Larry shook his head. And frowned. And said, “I’d be committing a crime if I let you walk out the door right now without starting.”
“Is that right?”
“Your reactive mind doesn’t want you to get better, Rick. It’s your reactive mind telling you to leave. Listen, I’ll be honest with you. Most people that leave at this point don’t come back. And you know why? It’s not because they don’t want to handle what’s ruining their lives. It’s because of that part of their minds resistant to change. You see, the reactive mind thinks doing anything to lessen its hold over you is counter-survival. So it’ll do anything to maintain the status quo.” Larry pointed to my graph. “You see all these points here below the line. You need to handle these, Rick. If you don’t…” He shook his head.
“I hear you Larry,” I replied. “But seriously, I just don’t have the time right now. I have other things I gotta do.”
“I gotta be at work.”
“Where do you work?”
“Tell em you can’t make it today. You’re not feeling well.”
“Nah… Wouldn’t be right. I can’t blow em off like that.”
“Okay, then let’s at least get you enrolled. You don’t have to actually start the course right now.”
“Tomorrow,” I said.
“Let’s do it now.”
Larry was a persistent fucker.
My cell vibrated in my hand. I glanced down at the screen. Text from Dev. I tapped the icon with my thumb. He’d written, “Think I spotted her!”
I stood up and looked at Larry. “Sorry, man, gotta run. They need me right now.”
“Right. But don’t worry, I’ll be back tomorrow.”
“Okay, but before you go, let’s sign you up. It won’t take long. Just a few minutes.”
I stepped toward the door. “I’d really like to but I just don’t have the time. Tomorrow.”
Larry skipped around his desk and followed me out the door. “Come on, Rick. This will only take a few seconds. And then you can go. Make the commitment to handle what’s ruining your life. Make the commitment to free yourself.”
I paused outside in the parking lot and looked around. Fuck. No sign of Dev. No sign of Roxy. Larry followed me across the parking lot to our car.
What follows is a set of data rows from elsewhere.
theorem unpack_pack (p : Flags) : Flags.unpack p.pack = p := by
  obtain ⟨n, v, d, i, z, c⟩ := p
  revert n v d i z c
  decide

/-- Bits 5 and 4 of a byte have no effect on the flags unpacked from it (R29). -/
theorem unpack_or_bits54 (v : Byte) : Flags.unpack (v ||| 0x30#8) = Flags.unpack v := by
  simp [Flags.unpack]

theorem pack_unpack : ∀ v : Byte, (Flags.unpack v).pack = (v &&& ~~~0x10#8) ||| 0x20#8 := by decide

/-- Settles O19: an interrupt's copy is the packed view, and the two bits a copy may add are none that unpacking reads. -/
theorem pushedCopiesOfP : Obligations.PushedCopiesOfP := fun p v =>
  ⟨packPhp_toNat p, packIrq_eq_pack p, (unpack_or_bits54 p.pack).trans (unpack_pack p),
    (congrArg Flags.unpack (packIrq_eq_pack p)).trans (unpack_pack p), pack_unpack v⟩

end Sys2Proof.Machine

/-! The writers of each flag, register and of PC (10_state.md R31 and section 1). -/

namespace Sys2Proof.Machine

open Sys2Proof

/-- Between `p` and `q` only flags have changed of which the mnemonic is a listed writer (R31). -/
def FlagWriters (m : Mnemonic) (p q : Flags) : Prop :=
  (q.n ≠ p.n ∨ q.z ≠ p.z → m ∈ [.lda, .ldx, .ldy, .tax, .tay, .tsx, .txa, .tya, .adc, .sbc, .and,
    .ora, .eor, .inc, .dec, .inx, .iny, .dex, .dey, .asl, .lsr, .rol, .ror, .pla, .cmp, .cpx, .cpy, .bit, .plp, .rti]) ∧
  (q.v ≠ p.v → m ∈ [.adc, .sbc, .bit, .clv, .plp, .rti]) ∧
  (q.d ≠ p.d → m ∈ [.sed, .cld, .plp, .rti]) ∧
  (q.i ≠ p.i → m ∈ [.sei, .cli, .plp, .rti, .brk]) ∧
  (q.c ≠ p.c → m ∈ [.adc, .sbc, .asl, .lsr, .rol, .ror, .cmp, .cpx, .cpy, .clc, .sec, .plp, .rti])

/-- Between `s` and `t` only registers have changed of which the mnemonic is a listed writer, and PC has moved past `n`
operand bytes unless the mnemonic transfers control (10_state.md section 1). -/
def RegisterWriters (m : Mnemonic) (n : Nat) (s t : State) : Prop :=
  (t.a ≠ s.a → m ∈ [.lda, .adc, .sbc, .and, .ora, .eor, .asl, .lsr, .rol, .ror, .txa, .tya, .pla]) ∧
  (t.x ≠ s.x → m ∈ [.ldx, .tax, .tsx, .inx, .dex]) ∧
  (t.y ≠ s.y → m ∈ [.ldy, .tay, .iny, .dey]) ∧
  (t.sp ≠ s.sp → m ∈ [.txs, .pha, .php, .pla, .plp, .jsr, .rts, .brk, .rti]) ∧
  (t.pc ≠ s.pc + BitVec.ofNat 16 n → m ∈ [.bpl, .bmi, .bvc, .bvs, .bcc, .bcs, .bne, .beq, .jmp, .jsr, .rts, .brk, .rti])

/-- Both: nothing else of the registers and flags has changed. -/
def OnlyListedWrites (m : Mnemonic) (n : Nat) (s t : State) : Prop := FlagWriters m s.p t.p ∧ RegisterWriters m n s t

/-- The instruction answers a next state, which differs only in what its mnemonic is a listed writer of. -/
def WritesListed (i : Instr) (s : State) : Prop :=
  ∃ t, exec i s = .next t ∧ OnlyListedWrites i.mnemonic i.form.bytes.length s t

/-! The flag computations. -/

theorem flagWriters_of_eq {m : Mnemonic} {p q : Flags} (h : q = p) : FlagWriters m p q := by simp [FlagWriters, h]

/-- SetZN with a carry, of the shifts (R160 to R163). -/
theorem flagWriters_carry_setZN {m : Mnemonic} (hm : m ∈ [Mnemonic.asl, .lsr, .rol, .ror]) (c : Bool) (v : Byte)
    (p : Flags) : FlagWriters m p ({ p with c := c }.setZN v) := by
  simp only [List.mem_cons, List.not_mem_nil, or_false] at hm
  rcases hm with rfl | rfl | rfl | rfl <;> simp [FlagWriters, Flags.setZN]

theorem flagWriters_adcResult (a v : Byte) (p : Flags) : FlagWriters .adc p (adcResult a v p).2 := by
  cases hd : p.d <;> simp [FlagWriters, adcResult, adcBinary, adcDecimal, Flags.setZN, hd]

theorem flagWriters_sbcResult (a v : Byte) (p : Flags) : FlagWriters .sbc p (sbcResult a v p).2 := by
  simp [FlagWriters, sbcResult, adcBinary, Flags.setZN]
I turned around at the driver-side door.
“See you tomorrow, Larry,” I said.
“Tell you what, Rick,” he said. “At least pay me for the course now. Make the commitment.”
I looked over his shoulder, looking for Dev and Roxy. I wished Larry would disappear. “Tomorrow,” I said.
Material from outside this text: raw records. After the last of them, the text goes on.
/-- Bytes of an audit entry (R382). -/
def auditBytes (s : State) (kind outcome access role tag seq : Nat) (fields : Bytes) : Bytes :=
  let len := max 80 (roundUp (72 + fields.length) 16)
  leBytes 2 len ++ leBytes 1 kind ++ leBytes 1 outcome ++ leBytes 4 s.mgmt.auditSeq ++ leBytes 6 (if s.power.inStart then 0 else s.tick)
    ++ leBytes 1 access ++ leBytes 1 role ++ leBytes 4 tag ++ leBytes 4 seq ++ s.mgmt.auditHead ++ fields
    ++ zeros (len - 72 - fields.length)

/-- Append an entry to the hash chain; no entry spans two sectors, and moving into the last erased sector erases the oldest,
with AUDIT_OVERWRITE when an entry that no AUDIT_READ returned is lost (R382, R383). -/
def auditWrite (kind outcome access role tag seq : Nat) (fields : Bytes) (s : State) : State :=
  let bs := auditBytes s kind outcome access role tag seq fields
  let m := s.mgmt
  let fits := decide (m.auditOffset + bs.length ≤ 4096)
  let sector := if fits then m.auditSector else m.auditSector + 1
  let kept := m.audit.filter fun e => decide (sector < e.sector + 4095)
  let lost := m.audit.any fun e => decide (e.sector + 4095 ≤ sector) && decide (m.auditReturned ≤ e.seq)
  let s := s.setMgmt fun m => { m with
    audit := kept ++ [⟨m.auditSeq, sector, bs⟩]
    auditSeq := (m.auditSeq + 1) % 2 ^ 32
    auditHead := sha384 bs
    auditSector := sector
    auditOffset := (if fits then m.auditOffset else 0) + bs.length
    auditEntries := satAdd m.auditEntries 1 }
  if lost then raiseAlarm 0x00D 0 s else s

/-- Role an access point holds, as numbered by R382. -/
def State.role (s : State) (p : Nat) : Nat := (s.port p).role

/-- An entry for an act of a command. -/
def auditFor (kind outcome : Nat) (q : Pkt) (fields : Bytes) (s : State) : State :=
  auditWrite kind outcome q.access (s.role q.access) q.tag q.seq fields s

/-! ## Replies (R58–R60, R347, R351) -/

/-- STATUS: class and code (R58). -/
def status (cls code : Nat) : Nat := 0x1000 * cls + code

def Reply.body (r : Reply) : Bytes :=
  leBytes 4 r.tag ++ leBytes 2 r.status ++ leBytes 2 r.detail ++ leBytes 4 r.handle ++ leBytes 4 r.count ++ leBytes 6 r.tick ++ leBytes 2 r.micros

/-- The flag word (R58). -/
def flagWord (epoch seq : Nat) : Bytes := leBytes 2 epoch ++ leBytes 4 seq ++ leBytes 2 0xA55A

/-- Record positions of a reply stream (R58). -/
def ReplyStream.positions (r : ReplyStream) : Nat := (r.size * 4096 - 64) / 32

/-- The consumed line's position number; none when the value names no record position (R58). -/
def ReplyStream.consumedAt (r : ReplyStream) : Option Nat :=
  if r.consumed = 0 then some 0
  else if 0x40 ≤ r.consumed ∧ (r.consumed - 0x40) % 32 = 0 ∧ (r.consumed - 0x40) / 32 < r.positions then some ((r.consumed - 0x40) / 32)
  else none

/-- May a reserved record be written: CONSUMED names a position, and TAIL would not come to equal it (R58)? -/
def ReplyStream.writable (r : ReplyStream) : Bool :=
  match r.consumedAt with
  | none => false
  | some c => decide (((r.tail - 0x40) / 32 + r.positions - c) % r.positions + 1 < r.positions)

/-- Records that can still be reserved (R52, R58). -/
def ReplyStream.room (r : ReplyStream) : Nat :=
  match r.consumedAt with
  | none => 0
  | some c => (r.positions - 1) - ((r.tail - 0x40) / 32 + r.positions - c) % r.positions - r.reserved

/-- Write a record and its flag word at the stream's tail (R58, R59). -/
def writeRecord (p t : Nat) (r : Reply) (s : State) : State :=
  match (s.port p).replies[t]? with
  | none => s
  | some rs =>
    let a := rs.base + rs.tail
    let s := hostPosts p r.data s
    let s := hostPost p ⟨a, r.body⟩ s
    let s := hostPost p ⟨a + 24, flagWord (s.port p).epoch rs.seq⟩ s
    let next := if (rs.tail - 0x40) / 32 + 1 < rs.positions then rs.tail + 32 else 0x40
    s.setPort p fun x => { x with
      replies := modifyAt x.replies t fun y => { y with tail := next, seq := (y.seq + 1) % 2 ^ 32 }
      due := if bit x.due t then x.due else x.due + 2 ^ t
      counters := bump 0 1 x.counters }

/-- Bytes of host writes. -/
def postBytes (ws : List HostPost) : Nat := (ws.map fun w => w.data.length).foldl (· + ·) 0
/-- Bytes a parked reply takes of the park data area (R351). -/
def Reply.dataBytes (r : Reply) : Nat := postBytes r.data

/-- 4 KiB pages of the park data area in use, each reply's writes from a page of their own (R340, DESIGN CHOICE, log entry 99). -/
def Port.parkPages (x : Port) : Nat :=
  (x.park.map fun r => ceilDiv r.dataBytes 4096).foldl (· + ·) 0 + (x.parking.map fun k => ceilDiv (postBytes k.2.1) 4096).foldl (· + ·) 0

/-- A sink write of a running command of an earlier epoch is held for its reply; one that overflows the data area is discarded, and the reply is lost (R351). -/
def parkWrite (p cmd : Nat) (w : HostPost) (s : State) : State :=
  s.setPort p fun x =>
    let mine := (assocGet cmd x.parking).getD ([], false)
    let y := { x with parking := assocPut cmd (mine.1 ++ [w], mine.2) x.parking }
    if y.parkPages ≤ 16384 then y else { x with parking := assocPut cmd (mine.1, true) x.parking }

/-- Hold a reply fetched under an earlier epoch, or lose it when the store is full (R351). -/
def parkReply (p : Nat) (r : Reply) (s : State) : State :=
  s.setPort p fun x =>
    if x.park.length < 4096 ∧ x.parkPages + ceilDiv r.dataBytes 4096 ≤ 16384
    then { x with park := x.park ++ [r], counters := bump 10 1 x.counters }
    else { x with parkLost := min (x.parkLost + 1) 0xFFFFFFFF }

/-- Index of a status in the scope 1 counters of R390. -/
def replyCounter (st : Nat) : Option Nat :=
  if st / 0x1000 = 3 then some (st % 0x1000) else if st / 0x1000 = 2 then some (4 + st % 0x1000) else none

/-- Give a reply its record: parked when fetched under an earlier epoch, written when the stream can take it, else kept until
it can (R52, R351; DEDUCED, log entry 11). -/
def deliver (p t epoch : Nat) (reserved : Bool) (r : Reply) (s : State) : State :=
  let x := s.port p
  if epoch ≠ x.epoch then parkReply p r s
  else match x.replies[t]? with
    | none => s
    | some rs =>
      if rs.enable && reserved && rs.writable then
        writeRecord p t r (s.setPort p fun x => { x with replies := modifyAt x.replies t fun y => { y with reserved := y.reserved - 1 } })
      else if rs.enable && !reserved && decide (0 < rs.room) && !rs.stopping then writeRecord p t r s
      else s.setPort p fun x => { x with owed := x.owed ++ [(t, rs.enable && reserved, r)] }

/-- Release of a bootstrap region: its numbers are 4,094 for command stream 0 and 4,095 for reply stream 0 (R37, R341). -/
def dropBoot (p number : Nat) (s : State) : State :=
  if s.regions.any fun r => r.port == p && r.number == number then
    { s with regions := s.regions.filter fun r => !(r.port == p && r.number == number),
             frame := { s.frame with freed := s.frame.freed ++ [⟨.bootRegion, s.frame.tick, s.frame.tick⟩] } }
  else s

/-- A draining command stream with no command left becomes DISABLED; a stopping reply stream with no reservation left reads
ENABLE 0 (R37). -/
def settleStreams (p : Nat) (s : State) : State :=
  let busy := fun st => (s.cmds ++ s.frame.decided.map Decided.cmd).any fun c => c.q.access == p && c.q.stream == st && c.epoch == (s.port p).epoch
  let x := s.port p
  let doneC := (List.range 4).filter fun i => ((x.cmds.getD i {}).state == .draining) && !busy i
  let doneR := (List.range 2).filter fun i => let r := x.replies.getD i {}; r.enable && r.stopping && r.reserved == 0
  let s := s.setPort p fun x => { x with
    cmds := doneC.foldl (fun l i => modifyAt l i fun c => { c with state := .disabled }) x.cmds
    replies := doneR.foldl (fun l i => modifyAt l i fun r => { r with enable := false, stopping := false }) x.replies
    watched := x.watched.filter fun w => !(doneC.contains w) && !(doneR.contains (w - 4) && decide (4 ≤ w)) }
  let s := if doneC.contains 0 then dropBoot p 4094 s else s
  if doneR.contains 0 then dropBoot p 4095 s else s

/-- Microseconds of TICK_DONE: open, within the tick (R58; DESIGN CHOICE, log entry 4). -/
def microsNow (s : State) : Nat × State := let d := draw s; (min (d.1 % (s.period + 1)) 0xFFFF, d.2)

/-- One response of the management port: the record, then the output bytes (R369). -/
def mgmtReply (q : Pkt) (r : Reply) (s : State) : State :=
  let seq := ((s.mgmt.endpoints.find? fun e => e.eid == q.stream).map Endpoint.replySeq).getD 0
  let out := (r.data.flatMap fun w => w.data).take (65536 - 32)
  s.setMgmt fun m => { m with
    responses := m.responses ++ [⟨q.stream, 0x7E, r.body ++ flagWord 0 seq ++ out⟩]
    endpoints := modifyIf m.endpoints (fun e => e.eid == q.stream) fun e => { e with replySeq := (e.replySeq + 1) % 2 ^ 32 } }

/-- A reply counted by its status in the port's counters (R390). -/
def countReply (q : Pkt) (f : Final) (s : State) : State :=
  match replyCounter f.status with
  | some i => s.setPort q.access fun x => { x with counters := bump i 1 x.counters }
  | none => s

/-- An OK under NO_REPLY_ON_OK: its result data is written, and its record is given back (R52, R60). -/
def suppressReply (q : Pkt) (epoch rstream : Nat) (reserved : Bool) (f : Final) (s : State) : State :=
  let s := hostPosts q.access f.data s
  if reserved && epoch == (s.port q.access).epoch then
    s.setPort q.access fun x => { x with replies := modifyAt x.replies rstream fun y => { y with reserved := y.reserved - 1 } }
  else s

/-- Issue a packet's one final reply (R59, R60): suppressed when NO_REPLY_ON_OK applies to an OK, on the management port with the bytes that its
response would have carried (DESIGN CHOICE, log entry 65). -/
def reply (q : Pkt) (epoch rstream : Nat) (reserved : Bool) (f : Final) (s : State) : State :=
  let m := microsNow s
  let s := countReply q f m.2
  let r : Reply := ⟨q.tag, f.status, f.detail, f.handle.getD q.handle, f.count, s.tick, m.1, f.data⟩
  if q.access = 8 then (if bit q.flags 0 && decide (f.status / 0x1000 = 0) then s else mgmtReply q r s)
  else settleStreams q.access
    (if bit q.flags 0 && decide (f.status / 0x1000 = 0) then suppressReply q epoch rstream reserved f s else deliver q.access rstream epoch reserved r s)

/-- Statuses that many commands end with. -/
def okDone (count : Nat) (data : List HostPost := []) : Final := { status := status 0 0, count := count, data := data }
/-- REJECTED/PARAMETER with its reason and the offending field's packet offset (R61). -/
def badParam (reason paramByte : Nat) : Final := { status := status 2 1, detail := 0x1000 * reason + (32 + paramByte) / 16 }
/-- REJECTED/PARAMETER where no single field is at fault (R61). -/
def badParam0 (reason : Nat) : Final := { status := status 2 1, detail := 0x1000 * reason }
/-- REJECTED/QUOTA: resource plus one, and whether the device lacks it (R46). -/
def badQuota (res1 : Nat) (device : Bool) : Final := { status := status 2 2, detail := res1 + flag device 15 }
def badRole (detail : Nat) : Final := { status := status 2 3, detail := detail }
def badHandle : Final := { status := status 2 5 }

/-- Charge the departure of a pending command (R20). -/
def countDeparture (p : Nat) (s : State) : State := s.setPort p fun x => { x with departures := modifyAt x.departures 0 (· + 1) }

/-- Is the command pending: decoded and not yet admitted (R20, R55)? -/
def Cmd.pendingNow (c : Cmd) : Bool := c.state != .running && c.op != 0xC001

/-- Pending commands of a port (R20, R36 PENDING). -/
def State.pendingCount (s : State) (p : Nat) : Nat := (s.cmds.filter fun c => c.q.access == p && c.pendingNow).length

/-- Opcodes the packet front end decodes without the Control Bar (R55). -/
def fastPath (op : Nat) : Bool := [0x2001, 0x2002, 0x4002, 0x4003, 0x4004, 0x5002].contains op

/-- Slow-path commands that wait for capacity like fast-path ones once they reach the frame sequencer (R21, R106, R259, R327). -/
def needsCapacity (op : Nat) : Bool := [0x2003, 0x4005, 0x6008].contains op

/-- An ABORT still finds the packet after its reply (R64). -/
def track (op : Nat) (q : Pkt) (epoch : Nat) (s : State) : State :=
  s.setFrame fun f => { f with tracked := f.tracked ++ [⟨q.access, q.stream, q.seq, epoch, op, q.tag, f.tick⟩] }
He frowned and shook his head. “Let’s do it now.”
“Fuckin-A, Larry. I said I just didn’t have the time.”
“I know what you said, Rick. And I know that’s your reactive mind talking. It’s not the real you. I know you want to change. You want to get better. You want to become the person you’ve always dreamed of becoming. I know you do. So at least pay for course. Make the commitment. Do the right thing.”
“All I have is twenty bucks,” I said.
“You have a credit card?”
“No,” I lied.
“Okay, then, pay me the twenty bucks. You can pay the rest when you come back tomorrow.”
Anything to get the guy to leave. I pulled out my wallet, trying not to let him see the red Visa card sticking halfway out of one of the front pockets. Or the other twenties, tens, and fives in the main sleeve. Larry leaned in for a better look. I pulled back and carefully extracted a twenty. I quickly folded the wallet in half and stuffed it back in my pocket. I handed the money to Larry.
He took the twenty and said, “Sure you can’t pay for everything right now?”
“Yeah, I’m sure.” I pulled on the door handle, thankful that Dev hadn’t locked the car.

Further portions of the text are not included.